I would argue the opposite. ES6 allows me to see exactly what’s happening in a file and how it relates to other files. You’re right, though; the syntax for arrow functions is not very opinionated, there are a handful of valid variations. The spread operator is a bit too opinionated, and I often find myself using in a way that should be possible, but isn’t. I believe classes in ES6 do a good job and canonicalizing object-oriented programming in Javascript. Before, there were a few different patterns, which all seemed super hacky. @vjau One thing in Python that would have been nice are list comprehensions, but it’s not a huge bummer that ES6 decided not to go with them.

I do not use Javascript on server-side; and I’m not a Javascript expert, but here are a few examples:

number_format(), array_walk_recursive(), array_diff() in PHP. I’m not saying these cannot be done, I’m saying these do not exist (as far as I can remember, of the top of my head).

I did not understand the part about filtering space. Do you mean to not use empty lines? If that’s it, I do not understand how that will make the forum happy.

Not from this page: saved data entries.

/-- Releasing a reservation leaves the ring's place, size and tail. -/
theorem Dev.unreserve_ring (d : Dev) (cq : Nat) : (d.unreserve cq).get (QSU.RING_CFG.LOC cq) = d.get (QSU.RING_CFG.LOC cq) ∧
    (d.unreserve cq).get (QSU.RING_TAIL.INDEX cq) = d.get (QSU.RING_TAIL.INDEX cq) ∧ (d.unreserve cq).ringPhase cq = d.ringPhase cq ∧
    (∀ i, (d.unreserve cq).ringEntry cq i = d.ringEntry cq i) ∧ (d.unreserve cq).ringTail cq = d.ringTail cq := by
  obtain ⟨hcfg, htail, hlo, hhi⟩ := reserved_off_ne cq
  have hindex := d.unreserve_get cq (f := QSU.RING_TAIL.INDEX cq) htail
  have hlap := d.unreserve_get cq (f := QSU.RING_TAIL.LAP cq) htail
  have hcount : (d.unreserve cq).ringCount cq = d.ringCount cq := by
    rw [Dev.ringCount, Dev.unreserve_get d cq (f := QSU.RING_CFG.LOG2_COUNT cq) hcfg, Dev.ringCount]
  refine ⟨d.unreserve_get cq (f := QSU.RING_CFG.LOC cq) hcfg, hindex, ?_, fun i => ?_, ?_⟩
  · rw [Dev.ringPhase, hlap, Dev.ringPhase]
  · rw [Dev.ringEntry, Dev.unreserve_get d cq (f := QSU.RING_BASE_LO.ADDR cq) hlo, Dev.unreserve_get d cq (f := QSU.RING_BASE_HI.ADDR cq) hhi, Dev.ringEntry]
  · rw [Dev.ringTail, hcount, hlap, hindex, Dev.ringTail]

theorem Dev.unreserve_draws (d : Dev) (cq n : Nat) : { d with draws := n }.unreserve cq = { d.unreserve cq with draws := n } := rfl

/-- A record without an interrupt on a completion ring in host memory. -/
theorem Dev.putRecord_host {d : Dev} {cq : Nat} (tag st opc res src : Nat) (inl : Bytes) (h : d.get (QSU.RING_CFG.LOC cq) = 0) :
    d.putRecord cq tag st opc res src inl false = (d.hostEntry (d.ringEntry cq (d.get (QSU.RING_TAIL.INDEX cq)))
      (recordBytes tag st opc res d.now src false inl (d.ringPhase cq))).tailOn cq := by
  unfold Dev.putRecord
  dsimp only
  rw [Dev.putEntry_host _ h]
  rfl

/-- The completion of a packet without SIGNAL on enabled rings. -/
theorem Dev.complete_ring {d : Dev} {o : Origin} {q cq : Nat} (opc : Nat) (r : Result) (ho : o.chan = .ring q) (hcq : cq = d.get (QSU.RING_PAIR.CQ q))
    (hq : d.ringOn q 0 = true) (hon : d.ringOn cq 1 = true) (hsignal : o.flags.testBit 1 = false) (hirq : o.flags.testBit 3 = false) :
    d.complete o opc true r = if o.flags.testBit 4 = true ∧ r.status = 0 then d.unreserve cq else
      (((d.unreserve cq).resultOf r).2).putRecord cq o.seqTag r.status opc ((d.unreserve cq).resultOf r).1 q r.inl false := by
  subst hcq
  have hb1 : bit o.flags 1 = false := hsignal
  have hb3 : bit o.flags 3 = false := hirq
  unfold Dev.complete
  simp only [hb1, hb3, ho, hq, hon, Bool.false_and, Dev.when_false, Bool.and_self, Bool.not_true, Bool.false_eq_true, if_false, Dev.when_true]
  simp only [bit, Bool.and_eq_true, beq_iff_eq]

/-- The record of a completion, its entry and its tail (R46, R48). -/
theorem Dev.putRecord_unreserve {d : Dev} {cq : Nat} (tag st opc res src : Nat) (inl : Bytes) (h : d.get (QSU.RING_CFG.LOC cq) = 0) {a : Nat} {bs : Bytes}
    (ha : a = d.ringEntry cq (d.get (QSU.RING_TAIL.INDEX cq))) (hbs : bs = recordBytes tag st opc res d.now src false inl (1 - d.get (QSU.RING_TAIL.LAP cq) % 2)) :
    (d.unreserve cq).putRecord cq tag st opc res src inl false = ((d.unreserve cq).hostEntry a bs).setTail cq (d.ringTail cq + 1) ∧
      ((d.unreserve cq).putRecord cq tag st opc res src inl false).host = memWrite d.host a bs := by
  obtain ⟨hloc, hindex, hphase, hentry, htail⟩ := d.unreserve_ring cq
  have hnow : (d.unreserve cq).now = d.now := by
    obtain ⟨rs, m, hm⟩ := d.unreserve_frame cq
    rw [hm]
  have hhost : (d.unreserve cq).host = d.host := by
    obtain ⟨rs, m, hm⟩ := d.unreserve_frame cq
    rw [hm]
  have hput := Dev.putRecord_host tag st opc res src inl (hloc.trans h)
  rw [hentry, hindex, hphase, hnow, Dev.ringPhase, ← ha, ← hbs] at hput
  have hmove : ((d.unreserve cq).hostEntry a bs).tailOn cq = ((d.unreserve cq).hostEntry a bs).setTail cq (d.ringTail cq + 1) := by
    rw [← htail]
    rfl
  refine ⟨hput.trans hmove, ?_⟩
  obtain ⟨rs, m, hframe⟩ := Dev.setTail_frame ((d.unreserve cq).hostEntry a bs) cq (d.ringTail cq + 1)
  rw [hput, hmove, hframe]
  exact (Dev.hostEntry_parts _ a bs).1.trans (by rw [hhost])

/-- Settles O22: the record, its entry and the tail. -/
theorem completionRecord : Obligations.CompletionRecord := by
  intro d o q cq opc r ho hcq hq hon hloc hsignal hirq
  have hcomplete := Dev.complete_ring opc r ho hcq hq hon hsignal hirq
  refine ⟨fun hquiet hok => hcomplete.trans (if_pos ⟨hquiet, hok⟩), fun hloud => ?_⟩
  rw [if_neg hloud] at hcomplete
  cases hr : r.unstated with
  | false =>
    have hresult : (d.unreserve cq).resultOf r = (r.result, d.unreserve cq) := by
      rw [Dev.resultOf, hr]
      rfl
    rw [hresult] at hcomplete
    obtain ⟨hput, hhost⟩ := Dev.putRecord_unreserve o.seqTag r.status opc r.result q r.inl hloc rfl rfl
    exact ⟨r.result, d, fun _ => ⟨rfl, rfl⟩, fun h => absurd h (by simp), _, _, rfl, rfl, hcomplete.trans hput, by rw [hcomplete]; exact hhost⟩
  | true =>
    have hdraws : (d.unreserve cq).draws = d.draws := by
      obtain ⟨rs, m, hm⟩ := d.unreserve_frame cq
      rw [hm]
    have hresult : (d.unreserve cq).resultOf r = (Config.free d.draws % 2 ^ 64, { d with draws := d.draws + 1 }.unreserve cq) := by
      rw [Dev.resultOf, hr, hdraws, Dev.unreserve_draws]
      rfl
    rw [hresult] at hcomplete
    obtain ⟨hput, hhost⟩ := Dev.putRecord_unreserve (d := { d with draws := d.draws + 1 }) o.seqTag r.status opc (Config.free d.draws % 2 ^ 64) q r.inl hloc
      (a := d.ringEntry cq (d.get (QSU.RING_TAIL.INDEX cq))) rfl
      (bs := recordBytes o.seqTag r.status opc (Config.free d.draws % 2 ^ 64) d.now q false r.inl (1 - d.get (QSU.RING_TAIL.LAP cq) % 2)) rfl
    exact ⟨Config.free d.draws % 2 ^ 64, { d with draws := d.draws + 1 }, fun h => absurd h (by simp), fun _ => ⟨Nat.mod_lt _ (by decide), rfl⟩, _, _, rfl, rfl,
      hcomplete.trans hput, by rw [hcomplete]; exact hhost⟩

end Sys2Proof.Machine
end


section
/-! PROOFS. Dispatch of packets (R54 to R61), destroyed rings and jobs, and firmware. -/

namespace Sys2Proof.Machine

/-- What falls due at a time happens then. -/
theorem atTime_due {s : State} {w : Option Nat} {t : Nat} (f g : Dev → Dev) (hw : w = some t) (h : f (s.until t).here = g (s.until t).here) :
    s.atTime w f = (s.until t).onDev g := by
  rw [hw, State.atTime_some]
  exact onDev_congr _ f g h

theorem atTime_not {s : State} {w : Option Nat} (f : Dev → Dev) (hw : w = none) : s.atTime w f = s := by rw [hw, State.atTime_none]

/-! ## Dispatch (R54, R55) -/

/-- What a packet whose header has been read does (R58, R64, R68). -/
def Dev.headPacket (d : Dev) (r cq ix : Nat) (h : Bytes) : Dev :=
  if headerBad h ≠ 0 then
    if d.ringFree cq = 0 then d.set (QSU.RING_STATUS.WAITING r) 1 else ((d.headOn r 1).refusePacket r h (headerBad h)).ringError r (headerBad h)
  else if d.ringUsed r < pkLength h then d
  else match Dev.readEntries (pkLength h - 1) d r (ix + 1) with
    | (d, .error (st, a)) => (d.ringError r st).event st a
    | (d, .ok rest) =>
      if d.packetTallies r h = false then
        if d.ringFree cq = 0 then d.set (QSU.RING_STATUS.WAITING r) 1 else (d.headOn r (pkLength h)).refusePacket r h 0x0106
      else
        let (d, sat) := d.waitSlot r h
        if sat = false ∨ ((pkFlags h).testBit 2 = true ∧ ∃ f ∈ d.cmd.inflight, f.org.chan = .ring r) ∨
            (lengthOk (pkOpcode h) (pkLength h) = true ∧ d.groupFull (pkOpcode h) (le h 16 1) = true) ∨ d.ringFree cq = 0 then d.set (QSU.RING_STATUS.WAITING r) 1
        else d.dispatch r cq (h ++ rest)

section Dispatch
variable {d d1 : Dev} {r cq : Nat} {h : Bytes}

theorem Dev.packetDispatch_read (hcq : cq = d.get (QSU.RING_PAIR.CQ r)) (hon : d.ringOn r 0 = true) (hcqon : d.ringOn cq 1 = true)
    (hcur : d.curator = curRUNNING) (herr : d.flag (QSU.RING_STATUS.ERROR r) = false) (hstop : d.ringStopped r = false) (hused : d.ringUsed r ≠ 0)
    (hread : d.readEntry r (d.get (QSU.RING_HEAD.INDEX r)) = (d1, .ok h)) :
    d.packetDispatch r = d1.headPacket r cq (d.get (QSU.RING_HEAD.INDEX r)) h := by
  subst hcq
  unfold Dev.packetDispatch Dev.headPacket
  dsimp only
  simp only [hon, hcqon, hcur, herr, hstop, hread, beq_eq_false_iff_ne.mpr hused, bne_self_eq_false, Bool.not_true, Bool.or_self, Bool.false_eq_true, if_false]
  simp only [Bool.not_eq_true', Bool.or_eq_true, Bool.and_eq_true, List.any_eq_true, beq_iff_eq, bit, or_assoc] <;> rfl

theorem Dev.headPacket_bad (ix : Nat) (hbad : headerBad h ≠ 0) (hfree : 0 < d.ringFree cq) :
    d.headPacket r cq ix h = ((d.headOn r 1).refusePacket r h (headerBad h)).ringError r (headerBad h) := by
  rw [Dev.headPacket, if_pos hbad, if_neg (Nat.ne_of_gt hfree)]

theorem Dev.headPacket_foreign {ix : Nat} {d2 : Dev} {rest : Bytes} (hgood : headerBad h = 0) (hwhole : pkLength h ≤ d.ringUsed r)
    (hread : Dev.readEntries (pkLength h - 1) d r (ix + 1) = (d2, .ok rest)) (htally : d2.packetTallies r h = false) (hfree : d2.ringFree cq ≠ 0) :
    d.headPacket r cq ix h = (d2.headOn r (pkLength h)).refusePacket r h 0x0106 := by
  rw [Dev.headPacket, if_neg (not_not_intro hgood), if_neg (Nat.not_lt.mpr hwhole), hread]
  dsimp only
  rw [if_pos htally, if_neg hfree]

/-- A whole packet of its job's tallies dispatches, or waits. -/
theorem Dev.headPacket_whole {ix : Nat} {d2 d3 : Dev} {rest : Bytes} {sat : Bool} (hgood : headerBad h = 0) (hwhole : pkLength h ≤ d.ringUsed r)
    (hread : Dev.readEntries (pkLength h - 1) d r (ix + 1) = (d2, .ok rest)) (htally : d2.packetTallies r h = true) (hwait : d2.waitSlot r h = (d3, sat)) :
    d.headPacket r cq ix h = if sat = false ∨ ((pkFlags h).testBit 2 = true ∧ ∃ f ∈ d3.cmd.inflight, f.org.chan = .ring r) ∨
      (lengthOk (pkOpcode h) (pkLength h) = true ∧ d3.groupFull (pkOpcode h) (le h 16 1) = true) ∨ d3.ringFree cq = 0 then d3.set (QSU.RING_STATUS.WAITING r) 1
      else d3.dispatch r cq (h ++ rest) := by
  rw [Dev.headPacket, if_neg (not_not_intro hgood), if_neg (Nat.not_lt.mpr hwhole), hread]
  dsimp only
  rw [if_neg (by simp [htally]), hwait]

theorem le_append_of_le {a b : Bytes} {off n : Nat} (h : off + n ≤ a.length) : le (a ++ b) off n = le a off n := by
  have hlen : n ≤ (a.drop off).length := by rw [List.length_drop]; omega
  rw [le, le, List.drop_append_of_le_length (by omega), List.take_append_of_le_length hlen]

/-- The header stands in the packet's first entry. -/
theorem packetHeader_append (rest : Bytes) (hlen : 64 ≤ h.length) : pkOpcode (h ++ rest) = pkOpcode h ∧ pkFlags (h ++ rest) = pkFlags h ∧
    pkLength (h ++ rest) = pkLength h ∧ pkTag (h ++ rest) = pkTag h ∧ pkSignal (h ++ rest) = pkSignal h :=
  ⟨le_append_of_le (by omega), le_append_of_le (by omega), le_append_of_le (by omega), le_append_of_le (by omega), le_append_of_le (by omega)⟩

/-- A packet that leaves its ring (R55, R59). -/
theorem Dev.dispatch_cases (rest : Bytes) (hlen : 64 ≤ h.length) :
    (opcodeKnown (pkOpcode h) = false → d.dispatch r cq (h ++ rest) = (d.headOn r (pkLength h)).refusePacket r (h ++ rest) 0x0101) ∧
    (opcodeKnown (pkOpcode h) = true → lengthOk (pkOpcode h) (pkLength h) = false →
      d.dispatch r cq (h ++ rest) = (d.headOn r (pkLength h)).refusePacket r (h ++ rest) 0x0107) ∧
    (opcodeKnown (pkOpcode h) = true → lengthOk (pkOpcode h) (pkLength h) = true → d.dispatch r cq (h ++ rest) =
      { d.headOn r (pkLength h) with cmd.inflight := (d.headOn r (pkLength h)).cmd.inflight ++ [(⟨⟨.ring r, pkTag h, pkFlags h, pkSignal h⟩, pkOpcode h,
        (h ++ rest).drop 16, (d.headOn r (pkLength h)).get (QSU.RING_PAIR.OWNER r), [], .ready, none, (d.headOn r (pkLength h)).now⟩ : InFlight)] }.reserve cq) := by
  obtain ⟨hopc, hflags, hplen, htag, hsig⟩ := packetHeader_append rest hlen
  unfold Dev.dispatch
  dsimp only
  rw [hopc, hplen, htag, hflags, hsig]
  refine ⟨fun hk => ?_, fun hk hl => ?_, fun hk hl => ?_⟩
  · rw [hk]; rfl
  · rw [hk, hl]; rfl
  · rw [hk, hl]; rfl

end Dispatch

/-! ## A completion ring held full (R61) -/

theorem Dev.overdueAt_due {d : Dev} {r t : Nat} (hon : d.ringOn r 1 = true) (hfree : d.ringFree r = 0) (hfull : d.fullSince r = some (t, false)) :
    d.overdueAt r = some (t + d.get CMD.DRAIN_BOUND.MILLISECONDS * 1000000 + 1) := by
  rw [Dev.overdueAt, if_pos ⟨hon, hfree⟩, hfull]

theorem Dev.overdueAt_none {d : Dev} {r : Nat} (h : d.ringOn r 1 = false ∨ d.ringFree r ≠ 0 ∨ d.fullSince r = none ∨ ∃ t, d.fullSince r = some (t, true)) :
    d.overdueAt r = none := by
  unfold Dev.overdueAt
  rcases h with h | h | h | ⟨t, h⟩
  · rw [if_neg (by simp [h])]
  · rw [if_neg fun hf => h hf.2]
  · rw [h]; split <;> rfl
  · rw [h]; split <;> rfl

theorem Dev.noteFull_fullSince (d : Dev) (r : Nat) : (d.noteFull r).fullSince r =
    if d.ringOn r 1 && d.ringFree r == 0 then some ((d.fullSince r).getD (d.now, false)) else none := smapGet_set_same _ _ _

/-- A pointer's move keeps the time since the ring is full. -/
theorem Dev.noteFull_since {d e x : Dev} {r : Nat} (he : e = x.noteFull r) (hx : x.noRegs = d.noRegs) (hon : e.ringOn r 1 = true) :
    (e.ringFree r = 0 → d.fullSince r = none → e.fullSince r = some (d.now, false)) ∧ (e.ringFree r ≠ 0 → e.fullSince r = none) := by
  have hsame : e.ringOn r 1 = x.ringOn r 1 ∧ e.ringFree r = x.ringFree r := by rw [he]; exact ⟨rfl, rfl⟩
  have hold : x.fullSince r = d.fullSince r ∧ x.now = d.now := by rw [Dev.eq_withRegs hx]; exact ⟨rfl, rfl⟩
  have hsince : e.fullSince r = if e.ringOn r 1 && e.ringFree r == 0 then some ((d.fullSince r).getD (d.now, false)) else none := by
    rw [hsame.1, hsame.2, ← hold.1, ← hold.2, ← Dev.noteFull_fullSince, ← he]
  refine ⟨fun hfree hnone => ?_, fun hfree => ?_⟩
  · rw [hsince, hon, hfree, hnone]
    rfl
  · rw [hsince, if_neg (by simp [hfree])]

You’re right that some things aren’t directly in Javascript, but their are some really powerful libraries out their. For number formatting you can use numbro, which is like moment for numbers. See the power on their website: http://numbrojs.com/format.html. I wish moment and numbro were parts of Javascript, because I use them for 90% of the projects I work on, but these libraries will do just fine for now.

About ES6, I really like the destructuring, arrow functions, default parameters and other things that reduce boilerplate. It takes some time getting use to, but now I wouldn’t want to miss them.

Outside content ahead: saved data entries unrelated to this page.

-- ==== Sys2Proof/Machine/TableRules.lean ====
section
/-! DEFINITION. When a configuration is well formed: the constraints on the parameters (spec/00_scope.md R5,
93_implementation_defined.md G2) and on the Register Descriptor Table (spec/10_state.md R16, R17). A configuration that is
not well formed is outside the spec (R16, U16): statements take `wellFormedConfig` as a premise. -/

namespace Sys2Proof.Machine

/-- The window offsets of a descriptor's views (R16 item 3). -/
def footprint (d : Descriptor) : List Word :=
  if d.hasAlias then [d.base, d.base + 0x4#32, d.base + 0x8#32, d.base + 0xC#32] else [d.base]

/-- R16 item 3, for two entries of the table. -/
def disjointFootprints (d e : Descriptor) : Bool :=
  (footprint d).all (fun o => !(footprint e).contains o)

/-- R16 items 1 and 2: where a base may stand. -/
def baseOk (c : Config) (d : Descriptor) : Bool :=
  d.base.toNat % 4 == 0 && decide (d.base.toNat < c.windowSize) && (!d.hasAlias || d.base.toNat % 16 == 0)

/-- R16 items 4 and 5: masks and policies that go together. -/
def masksOk (d : Descriptor) : Bool :=
  d.protmask &&& ~~~ d.wmask == 0#32 && d.rforceVal &&& ~~~ d.rforceMask == 0#32 &&
  (d.policy != .wse || d.whook.isSome) &&
  (d.policy != .wo || (d.rhook.isNone && d.rside.isNone && d.rforceMask == 0#32 &&
    (!d.hasAlias || d.aliasRead != .base)))

/-- R16 item 6, and hooks are named in HOOKS (R5, R14). DESIGN CHOICE (log entry 19): a PLAIN register may name its own
base as its read side target. R14 and R95 speak of another cell, R16 item 6 does not exclude the register's own: the model
accepts such a table, and a read of it then clears the mask in the register itself, after its value was taken. -/
def hooksOk (c : Config) (d : Descriptor) : Bool :=
  (match d.rside with
    | none => true
    | some (t, _) => c.descTable.any (fun e => e.base == t && e.role == .plain)) &&
  (match d.rhook with
    | none => true
    | some h => c.hooks.contains h) &&
  (match d.whook with
    | none => true
    | some h => c.hooks.contains h)

/-- No constant forcing, no read side effect, no read hook (R17; the three read fields of R14). -/
def noReadEffects (d : Descriptor) : Bool :=
  d.rforceMask == 0#32 && d.rside.isNone && d.rhook.isNone

/-- The constraints R17 puts on IFS, IEC and IPC registers. -/
def interruptRegOk (d : Descriptor) : Bool :=
  d.policy == .rw && d.protmask == 0#32 && noReadEffects d && d.whook.isNone

/-- R17, row by row. DESIGN CHOICE (log entry 22): no condition on the k of OFF(k), which need not be below N, and which
several registers may bear. -/
def roleOk (c : Config) (d : Descriptor) : Bool :=
  match d.role with
  | .plain => true
  | .off _ => true
  | .ifs k => decide (k < numBanks c) && d.base == ifsOffset c k && interruptRegOk d
  | .iec k => decide (k < numBanks c) && d.base == iecOffset c k && interruptRegOk d
  | .ipc k => decide (k < numIpcs c) && d.base == ipcOffset c k && interruptRegOk d
  | .stat => d.base == c.statOff && d.policy == .ro && !d.hasAlias && noReadEffects d
  | .key => d.base == c.keyOff && d.policy == .rw && d.wmask == 0xFFFFFFFF#32 && d.protmask == 0#32 &&
      noReadEffects d && d.whook.isNone
  | .rswrst => d.base == c.rswrstOff && (d.policy == .rw || d.policy == .wse) && d.protmask == d.wmask &&
      d.wmask &&& c.resetTriggerMask == c.resetTriggerMask

/-- One entry of the table is well formed (R16 items 1, 2, 4, 5, 6; R17). -/
def descriptorOk (c : Config) (d : Descriptor) : Bool :=
  baseOk c d && masksOk d && hooksOk c d && roleOk c d

/-- Some entry of the table has this role. -/
def hasRole (c : Config) (r : Role) : Bool :=
  c.descTable.any (fun d => d.role == r)

/-- R16 item 7: the roles the block needs are present. (Each once: two entries of one role would share a base, by R17,
and bases are disjoint, by item 3.) -/
def rolesPresent (c : Config) : Bool :=
  (List.range (numBanks c)).all (fun k => hasRole c (.ifs k) && hasRole c (.iec k)) &&
  (List.range (numIpcs c)).all (fun k => hasRole c (.ipc k)) &&
  hasRole c .stat && hasRole c .key && hasRole c .rswrst

/-- Constraints on the numeric parameters (R5, R26, G2). That the window has at most 2^32 bytes goes with the model's
32-bit addresses (log entry 4); that the fields of STAT lie inside the word, apart from each other, is DEDUCED from R26
(log entry 13). DESIGN CHOICE (log entry 20): no condition on RESET_TRIGGER_MASK, so it may be 0, a block whose soft reset
never triggers, or have several bits. DESIGN CHOICE (log entry 21): SOURCE_ID may list a number twice, 0 included, or
leave one out; that it lists 0 as the timer tick is R179, that its numbers are below N is DEDUCED. -/
def parametersOk (c : Config) : Bool :=
  (List.range 33).any (fun k => c.windowSize == 2 ^ k) && c.windowSize % 16 == 0 &&
  decide (1 ≤ c.numSources) && decide (c.numSources ≤ 256) &&
  c.ifsOff.length == numBanks c && c.iecOff.length == numBanks c && c.ipcOff.length == numIpcs c &&
  decide (c.iplLsb ≤ 5) && decide (c.islLsb ≤ 6) &&
  (decide (c.iplLsb + 3 ≤ c.islLsb) || decide (c.islLsb + 2 ≤ c.iplLsb)) &&
  decide (c.statVecLsb + c.statVecW ≤ 32) && decide (c.statPriLsb + 3 ≤ 32) &&
  (decide (c.statVecLsb + c.statVecW ≤ c.statPriLsb) || decide (c.statPriLsb + 3 ≤ c.statVecLsb)) &&
  decide (c.numSources ≤ 2 ^ c.statVecW) &&
  c.sourceId.contains (0, "timer tick") && c.sourceId.all (fun p => decide (p.1 < c.numSources))

/-- RESET_PATTERN is a map whose every key is the base offset of a descriptor (R5, R221). -/
def resetPatternOk (c : Config) : Bool :=
  c.resetPattern.all (fun p => c.descTable.any (fun d => d.base == p.1)) &&
  decide ((c.resetPattern.map (fun p => p.1)).Pairwise (fun a b => a ≠ b))

/-- The configuration is one the spec speaks of (R5, R16, R17, R221). -/
def wellFormedConfig (c : Config) : Bool :=
  parametersOk c && c.descTable.all (descriptorOk c) &&
  decide (c.descTable.Pairwise (fun d e => disjointFootprints d e = true)) && rolesPresent c && resetPatternOk c

end Sys2Proof.Machine
end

Classes is a different story though. Because they’re not the classes like in OO classes. It’s still prototype inheritance. Maybe we shouldn’t hide that and act like we’re all Java-ish now. The more I use them the more I understand why people do functional programming these days…

Agreed. There are some functionality you use pretty much every day, and most of them are not part of Javascript; and that is exactly the point of my original post: Javascript is developing more in terms of grammar than vocabulary (function richness). For someone who knows multiple languages (human or programming), that’s a pain point.

And that in turn makes some things much slower whether it be server-side or client-side. If Javascript added more functions to its binary, it would run faster, produce and process results faster, … Compiled code runs faster than interpreted code, and Javascript is an interpreted language.

Aside from the interpreted/compiled issue, Javascript right now is like a language that has a hundred grammar rules, and a hundred words, whereas it should be a hundred grammar rules, a hundred thousand words. More rules do not make a better language. More words (functions for programming languages) make a better language.

Did I rant too much? :slight_smile:

This is more complicated than that.

The features you are requesting are usually not part of the “language” but of the “standard library”.
Javascript has no real standard library, but the gazillions of library offering corrects that.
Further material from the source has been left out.